- Series painting in the Whitney Museum
- Artist: Ben Shahn
- Year: 1931–1932
- Medium: Gouache
- Movement: Social realism
- Subject: Sacco and Vanzetti

= The Passion of Sacco and Vanzetti =

1931–1932 painting series by Ben Shahn

Detail of Shahn mural in New Jersey

The Passion of Sacco and Vanzetti is a 1932 painting series by Ben Shahn consisting of 32 gouache paintings of Sacco and Vanzetti .

==Creation==
Artist Ben Shahn had always wanted to be alive during a time of greatness, such as the crucifixion of Christ. Seeing the public reaction to and honoring of Sacco and Vanzetti's lives, Shahn came to see the event as a "crucifixion" of his own time. He participated in a picket against the execution and grew more convinced of their innocence over time.

Shahn created 23 gouache paintings between 1931 and 1932 in The Passion of Sacco and Vanzetti. They were first exhibited at Downtown Gallery in April 1932.
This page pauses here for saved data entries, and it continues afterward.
-- ==== Sys2Proof/Machine/BusEngine.lean ====
section
/-! DEFINITION. The bus transaction engine (43_bus_engine): the FIFO queue arbiter, the start sequence,
the transition table. -/

namespace Sys2Proof.Machine

/-- `ext = 1` in 10-bit mode (43_bus_engine preamble). -/
def Engine.ext (e : Engine) : Bool := e.par.addrW == .bits10

/-- The bound on a target address: `2^7` or `2^10` (R67, R242). -/
def Engine.addressBound (e : Engine) : Nat := if e.ext then 2 ^ 10 else 2 ^ 7

/-- `emit BUSLOG x` (R8). -/
def Engine.emit (e : Engine) (x : BusItem) : Engine := { e with busLog := e.busLog ++ [x] }

/-- Replace the state-machine scratch fields at the start of a phase (R243, R246). -/
def Engine.setPhase (e : Engine) (p : BusPhase) (n : Nat) (auto : Bool) (st : BusState) : Engine :=
  { e with phase := some p, byteCount := some n, autoStop := some auto, st := st }

/-- `start(e)` (R243): the head of the queue begins. Descriptor fields are read here, each where it is
used. -/
def Engine.startHead (e : Engine) (s : State) : Proc Engine := do
  let t ← valueOf e.q.head
  let wl ← descWlen s t
  let rl ← descRlen s t
  let a ← descAddr s t
  let on := { e with periphEn := true }
  if 0 < wl.toNat then do
    let p ← descWbuf s t
    let armed := { on.emit (.start a .wr e.ext) with
      txch := on.txch.arm p.toNat wl.toNat, dmaTxEn := true }
    .ok (armed.setPhase .w wl.toNat (!(decide (0 < rl.toNat))) .addressPhase)
  else do
    let p ← descRbuf s t
    let armed := { on.emit (.start a .rd e.ext) with
      rxch := on.rxch.arm p.toNat rl.toNat, dmaRxEn := true }
    .ok (armed.setPhase .r rl.toNat true .addressPhase)

/-- `shutdown(e)` (R251). -/
def Engine.shutdown (e : Engine) : Engine :=
  { e with dmaTxEn := false, dmaRxEn := false, periphEn := false }

/-- `finish(e)` (R250): both channels stop, the reference is popped, the engine is Idle. -/
def Engine.finish (e : Engine) : Engine :=
  { e with txch := e.txch.stop, rxch := e.rxch.stop, q := e.q.pop, st := .idle }

/-- `next(e)` (R252): the oldest transaction still queued, or shutdown. -/
def Engine.next (e : Engine) (s : State) : Proc Engine :=
  if 0 < e.q.ix.used then e.startHead s else .ok e.shutdown

/-- `validate(t)` (R242), the checks in the order of R344: `X_OPERAND` for the address before every
`X_MEM` but those that leave no address to compare, a misaligned reference and an unreadable address
word (assumption 8); then the other words, then the empty transaction. -/
def Engine.validate (e : Engine) (s : State) (t : Word) : Proc Unit := do
  require (t.toNat % 4 == 0) .xMem
  let a ← descAddr s t
  require (decide (a.toNat < e.addressBound)) .xOperand
  let _ ← descWbuf s t
  let wl ← descWlen s t
  let _ ← descRbuf s t
  let rl ← descRlen s t
  let _ ← descHandle s t
  require (wl != 0#32 || rl != 0#32) .xEmptyTxn

/-- `BTE.SUBMIT` (R241). -/
def execBteSubmit (i : BitVec 4) (a : Agent) (s : State) : Host.Outcome State Fault Refusal :=
  conclude s do
    let e ← engineFor s i a .fg
    let t := (s.port a).arg0
    e.validate s t
    if e.q.ix.used = e.q.ix.n then .ok (s.setRes0 a 0#32)
    else do
      let queued := { e with q := e.q.push t }
      let after ← if e.st = .idle then queued.startHead s else .ok queued
      .ok ((s.setEngine i.toNat after).setRes0 a 1#32)

/-- Admission of a bus-event entry (R253): the event line is enabled and the engine is not Idle. -/
def Engine.eventOk (e : Engine) : Bool := e.evIrq.enabled && e.st != .idle

/-- `BTE.EVADDR` (R245). -/
def execBteEvAddr (i : BitVec 4) (a : Agent) (s : State) : Host.Outcome State Fault Refusal :=
  conclude s do
    let e ← engineFor s i a .pirq
    require (e.eventOk && e.st == .addressPhase) .xState
    let p ← valueOf e.phase
    .ok (s.setEngine i.toNat { e with st := if p = .w then .dataPhaseWrite else .dataPhaseRead })

/-- `BTE.EVTC` (R246): the read phase begins with a repeated start. -/
def execBteEvTc (i : BitVec 4) (a : Agent) (s : State) : Host.Outcome State Fault Refusal :=
  conclude s do
    let e ← engineFor s i a .pirq
    require (e.eventOk && (e.st == .addressPhase || e.st == .dataPhaseWrite) &&
      e.phase == some .w && e.autoStop == some false && !e.txch.running) .xState
    let t ← valueOf e.q.head
    let p ← descRbuf s t
    let n ← descRlen s t
    let addr ← descAddr s t
    let armed := { e.emit (.rstart addr .rd e.ext) with
      dmaTxEn := false, rxch := e.rxch.arm p.toNat n.toNat, dmaRxEn := true }
    .ok (s.setEngine i.toNat (armed.setPhase .r n.toNat true .dataPhaseRead))

/-- The channel of the running phase is still running (R247); with no phase the field holds no value. -/
def Engine.phaseRunning (e : Engine) : Bool :=
  match e.phase with
  | some .w => e.txch.running
  | some .r => e.rxch.running
  | none => true

/-- `BTE.EVSTOP` (R247): pop, signal completion, next. -/
def execBteEvStop (i : BitVec 4) (a : Agent) (s : State) : Host.Outcome State Fault Refusal :=
  conclude s do
    let e ← engineFor s i a .pirq
    require (e.eventOk && e.autoStop == some true && !e.phaseRunning) .xState
    let t ← valueOf e.q.head
    let h ← descHandle s t
    let after ← (e.emit .stop).finish.next s
    let posted := if h = 0#32 then s else post h .success s
    .ok (posted.setEngine i.toNat after)

/-- `BTE.EVNACK` (R248): abort, pop, next; nothing is reported. -/
def execBteEvNack (i : BitVec 4) (a : Agent) (s : State) : Host.Outcome State Fault Refusal :=
  conclude s do
    let e ← engineFor s i a .pirq
    require e.eventOk .xState
    let after ← (e.emit .nack).finish.next s
    .ok (s.setEngine i.toNat after)

/-- "report error, reset peripheral enable" (R249): the log entry, then the enable is cleared and set. -/
def Engine.reportError (e : Engine) (k : Kind) : Engine :=
  let off := { e with errLog := e.errLog ++ [k], periphEn := false }
  ({ off with periphEn := true }).emit .preset

/-- `BTE.EVERR` (R249): report, reset the peripheral enable, pop, next. -/
def execBteEvErr (i : BitVec 4) (a : Agent) (kind : BitVec 8) (s : State) : Host.Outcome State Fault Refusal :=
  conclude s do
    let k ← field (busErrorOf kind)
    let e ← engineFor s i a .pirq
    require (e.errIrq.enabled && e.st != .idle) .xState
    let after ← (e.reportError k).finish.next s
    .ok (s.setEngine i.toNat after)

/-- `BTE.DMADONE` (R254): acknowledge a channel's completion, nothing else; admitted in every bus
state. -/
def execBteDmaDone (i : BitVec 4) (a : Agent) (channel : BitVec 1) (s : State) : Host.Outcome State Fault Refusal :=
  conclude s do
    let e ← engineFor s i a .dirq
    if channel = 0#1 then do
      require (e.txdmaIrq.enabled && e.txch.complete) .xState
      .ok (s.setEngine i.toNat { e with txch := { e.txch with done := false } })
    else do
      require (e.rxdmaIrq.enabled && e.rxch.complete) .xState
      .ok (s.setEngine i.toNat { e with rxch := { e.rxch with done := false } })

/-- The address bytes on the wire of R257, for a reader of `BUSLOG`: from general knowledge, not in the
source, and no rule depends on them (PRESUMED; assumption 14). `again` marks a repeated start. -/
def addressBytes (addr : Word) (dir : BusDir) (ext again : Bool) : List Byte :=
  let rw : BitVec 1 := if dir = .rd then 1#1 else 0#1
  let header : Byte := (0b11110#5 ++ addr.extractLsb' 8 2) ++ rw
  if ext then (if again then [header] else [header, addr.extractLsb' 0 8])
  else [addr.extractLsb' 0 7 ++ rw]

end Sys2Proof.Machine
end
During the Great Depression, Shahn submitted a mural sketch in 1932 to the Museum of Modern Art based on his Sacco and Vanzetti series, which the museum was purported not to like. They made an offer to purchase the painting if he would withdraw his application. It was later reproduced in the catalog and brought on national tour but only sold years later, in 1949, to the Whitney Museum of American Art's permanent collection.

Shahn resuscitated the mural concept when Syracuse University invited him to create a mural panel series in 1965, which is displayed on the external wall of the university's law school. French artist Gabriel Loire produced the mosaic. The university press published an art book of the murals with reproductions several years later.